How OpenCL __private address space is mapped on GPU?

OpenCL spec says that “All variables inside a function (including __kernel functions), or passed into the function as arguments are in the __private or private address space. Variables declared as pointers are considered to point to the __private address space if an address space qualifier is not specified”.

I have few questions on this:

  1. I want to know how these variables mapped to GPU’ resources (i.e. to registers, or local memory or global memory)? Actually I know that these variables are stored in GPU’s registers which is on-chip. Is that correct or is it stored in off-chip memory?

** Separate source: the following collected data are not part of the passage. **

-- ==== Sys2Proof/Config.lean ====
section
/-! DEFINITION. What the spec fixes without giving, and the free values: constants with no body, so that nothing can be
proved of their values. A claim about a free value holds for every value of it. -/

namespace Sys2Proof

/-- A memory error that befalls the device: a single-bit error or an uncorrectable one, in an HBM4 sector, a directory
entry, a release record, a lane's register, a lane-array word, a tile's sector, an accumulator's row, a sector of an L1
frame, of the shared cache or of a scratch (R254 to R256, R429). -/
inductive ErrorSite where
  | hbm (sector : Nat) (single : Bool)
  | directory (line : Nat) (single : Bool)
  | record (line : Nat) (single : Bool)
  | corrected (core : Nat)
  | register (wave phys lane : Nat)
  | laneWord (wave word lane : Nat)
  | tile (wave tile : Nat) (side : Bool) (sector : Nat)
  | acc (wave acc row : Nat)
  | l1 (core frame sector : Nat)
  | shared (sector : Nat)
  | scratch (block sector : Nat)
  deriving DecidableEq, Repr

/-- The memory errors that befall the device, clock by clock. (DESIGN CHOICE: log 10.) -/
opaque Config.errorAt : Nat → Option ErrorSite
/-- A 64-bit free value for each number drawn: telemetry and every other value the spec leaves open (R82).
(DESIGN CHOICE: log 7.) -/
opaque Config.freeWord : Nat → DWord
/-- A free choice among n alternatives is `freeNat k % n`: replacement victims, which of two racing values lands (R82,
R317), when a TLB drops an entry under R361. (DESIGN CHOICE: log 7.) -/
opaque Config.freeNat : Nat → Nat
/-- The SFU functions other than sqrt for operands the spec gives no exact result for (R189): function index, operand
bits. The model keeps the bounds R189 gives for rcp and rsq. (DESIGN CHOICE: log 8.) -/
opaque Config.sfu : Nat → Word → Word
/-- What the device keeps in a save area in a form the spec does not give (R86): the number of the writing, the address.
(DESIGN CHOICE: log 108.) -/
opaque Config.saveByte : Nat → Nat → Byte
/-- The fixed hash of lines (R18), as exchanges of line numbers one after another: a permutation of the lines.
(DESIGN CHOICE: log 9.) -/
opaque Config.lineSwaps : List (Nat × Nat)
/-- The lines of device memory: 384 GiB of 128 bytes (R19). -/
def Config.deviceLines : Nat := 0xC0000000
/-- One exchange, of two lines of device memory or of two others. -/
def Config.swapLine (x : Nat) (p : Nat × Nat) : Nat :=
  if (p.1 < Config.deviceLines) = (p.2 < Config.deviceLines) then (if x = p.1 then p.2 else if x = p.2 then p.1 else x) else x
/-- The slice of a line number: every 64th of the permuted lines, so that each slice is the home of a sixty-fourth
(R18). -/
def Config.sliceOfLine (x : Nat) : Nat := Config.lineSwaps.foldl Config.swapLine x % 64
/-- The home slice of the line of device memory that an address lies in (R18). (DESIGN CHOICE: log 9.) -/
def Config.homeSlice (a : Nat) : Nat := Config.sliceOfLine (a / 128)
/-- The home slice of the 64-byte line of host memory that an address lies in (R367). -/
def Config.hostSlice (a : Nat) : Nat := Config.sliceOfLine (Config.deviceLines + a / 64)
/-- The host physical address that the host assigns to device memory: it names local physical address 0 (R367).
(DESIGN CHOICE: log 160.) -/
opaque Config.hostBase : Nat
/-- The HBM stack of a line, a fixed interleave (R19). (DESIGN CHOICE: log 9.) -/
opaque Config.stack : Nat → Nat
/-- The L1 set of a line; the spec gives the number of sets only (R234). (DESIGN CHOICE: log 9.) -/
opaque Config.l1Set : Nat → Nat
/-- The set of a slice's shared cache a line falls in; the spec gives no number of sets (R232). (DESIGN CHOICE: log 9.) -/
opaque Config.sharedSet : Nat → Nat
/-- The set of the holder directory a line falls in (R250). -/
opaque Config.dirSet : Nat → Nat
/-- The station of a pod request, a fixed hash of owner rank, line address and the set of usable stations (R381). -/
opaque Config.station : Nat → Nat → Nat → Nat
/-- The number an error report gives a port's state (R432). (DESIGN CHOICE: log 38.) -/
opaque Config.portCode : PortState → Byte
/-- The SHAKE256 digest of some bytes (R443, R446). (DESIGN CHOICE: log 11.) -/
opaque Config.shake256 : List Byte → List Byte
/-- The digest of the vendor key that the boot ROM holds (R443). (DESIGN CHOICE: log 11.) -/
opaque Config.vendorDigest : List Byte
/-- Whether a Falcon-1024 public key accepts a signature over a digest: the key, the signature, the digest (R443).
(DESIGN CHOICE: log 11.) -/
opaque Config.falconAccepts : List Byte → List Byte → List Byte → Bool
/-- Whether the identity can be derived from the SRAM array and the helper data (R445). (DESIGN CHOICE: log 11.) -/
opaque Config.identityOk : Bool
/-- The public identity key, 1,793 bytes (R445, R447). (DESIGN CHOICE: log 11.) -/
opaque Config.idKey : Nat → Byte
/-- The identity key's Falcon-1024 signature over a digest, per quote (R446). (DESIGN CHOICE: log 11.) -/
opaque Config.quoteSignature : Nat → List Byte → List Byte

end Sys2Proof
end

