/-- The operation a home arithmetic unit performs for a lane. -/
inductive HomeOp where
  | store
  | atom (variant : Nat)
  | cas
  | redk (variant : Nat)
  deriving DecidableEq, Repr

/-- One lane's operation at a home: place, size, operand bytes (for CAS compare then new, for REDK key then value). -/
structure LaneOp where
  lane : Nat
  loc  : Loc
  size : Nat
  data : List PByte
  ctx  : Nat
  deriving DecidableEq, Repr

/-- What the home of a barrier cell is asked (R346). -/
inductive BarReq where
  | init (n : Nat)
  | arrive
  | expect (n : Nat)
  deriving DecidableEq, Repr

/-- What the home of a group area is asked (R333, R336). `vals` holds one value per lane, none for ε. -/
inductive GroupReq where
  | join
  | leave
  | gred (sub : Nat) (vals : List (Option DWord))
  deriving DecidableEq, Repr

/-- A carry cell (R350): where it is, and the context and virtual address it was named by. -/
structure CarryAt where
  loc : Loc
  ctx : Nat
  va  : Nat
  deriving DecidableEq, Repr

/-- One lane of a mailbox send (R394, R395): its descriptor, the global address of the descriptor, its own address, the
payload's length and where it lies, and its key. -/
structure MailSend where
  lane   : Nat
  desc   : Loc
  sender : DWord
  addr   : DWord
  n      : Nat
  src    : List (Loc × Nat)
  key    : Key
  deriving DecidableEq, Repr

/-- A held outbound effect (R419). `got` are the source bytes of a put that have been read, by their place in it
(R391). `expected` is no outbound effect: it is what a rollback that discards a BAR expect takes back (R347). -/
inductive Effect where
  | stores (ops : List LaneOp) (home : Bool) (release : Option Scope)
  | homeOps (kind : HomeOp) (ops : List LaneOp) (fetch : Bool) (release : Option Scope)
  | remote (reqs : List RemoteReq)
  | coll (reqs : List RemoteReq)
  | push (ctx engine queue : Nat) (image : List PByte) (lane : Nat)
  | interrupt (ctx vec : Nat) (payload : DWord) (lane : Nat) (ipc : DWord)
  | interruptTo (req : RemoteReq) (ipc : DWord)
  | bsync
  | expected (loc : Loc) (n : Nat)
  | bar (r : BarReq) (loc : Loc) (release : Option Scope)
  | groupReq (r : GroupReq) (loc : Loc) (va : Nat)
  | uictl (sub : Nat) (loc : Loc)
  | post (cell : CarryAt) (opc : Nat) (total : DWord) (serial : DWord) (release : Option Scope)
  | mailSend (sends : List MailSend) (got : List (Nat × PByte))
  | mailRel (hdr : Loc) (k : Nat) (key : Key) (scope : Scope) (addr : DWord)
  | putf (reqs : List RemoteReq) (srcs : List (List (Loc × Nat))) (got : List (Nat × PByte))
  | bscalar (i : Nat) (v : Val)
  | record (bytes : List Byte) (claimHost : Bool) (mode : Nat)
  deriving DecidableEq, Repr

/-- An effect in the hold-back buffer (R419), with the release epoch it is recorded with where one is closed (R240). -/
structure Held where
  no     : Nat
  clk    : Nat
  uid    : Nat
  effect : Effect
  epoch  : Option Nat
  deriving DecidableEq, Repr

/-- The wave states (R136). -/
inductive WaveState where
  | resident | solo | held | saved | reserved | exited | ended
  deriving DecidableEq, Repr

/-- What a launch declared for each wave (R108). -/
structure Decl where
  regfloor  : Nat
  lanearray : Nat
  tiles     : Nat
  accs      : Nat
  scratch   : Nat
  gang      : Nat
  comm      : Bool
  deriving DecidableEq, Repr

/-- A pending tlbinv of a wave (R361): context, address (0 for every entry), whether the TLBs have dropped the
entries, the clock of that, and the chunks engines were on then: engine, context, queue, chunk. -/
structure Inv where
  ctx : Nat
  va  : Nat
  dropped : Bool
  clk : Nat
  chunks : List (Nat × Nat × Nat × Nat)
  deriving DecidableEq, Repr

  2. As in the given example below:

void func1(__global uint *input, __global uint *output, __private uint *arr)
{
//some stuff
}
__kernel void demoKernel(__global uint *d_input,
__global uint *d_output,
int d_maxSize)
{
long index = get_global_id(0);

  __private uint arr[12];
  func1(d_input[index], d_output[index], arr);

}

I am using Nvidia’ Kepler K20 GPU card in Ubuntu with OpenCL platform version 1.1 .
To find the number of resource usage info in the above example, I used “-cl-nv-verbose -cl-nv-maxrregcount=122” flag while building OpenCL kernel.
The resource usage info is given below:

a. when arr was declared as __private address space
ptxas info : Compiling entry function ‘demoKernel’ for ‘sm_35’
ptxas info : Function properties for demoKernel
0 bytes stack frame, 0 bytes spill stores, 0 bytes spill loads
ptxas info : Used 38 registers, 332 bytes cmem[0] : 249

b. when arr was declared as __local address space
ptxas info : Compiling entry function ‘demoKernel’ for ‘sm_35’
ptxas info : Function properties for demoKernel
0 bytes stack frame, 0 bytes spill stores, 0 bytes spill loads
ptxas info : Used 44 registers, 48+0 bytes smem, 332 bytes cmem[0] : 266

how number of registers usage got decreased when i use __private address space in place of __local? I think that when we use __private address space, number of register usage should be increased but that didn’t happen above.

Thanks !!

  1. Private variables are stored in registers on GPU. If the kernel uses more registers than available, some variables are stored instead in global memory (register spilling)

  2. Hard to say since this is the decision of the compiler. You can look at the PTX compiled code with clGetProgramInfo(CL_PROGRAM_BINARIES) to understand what happens under the hood.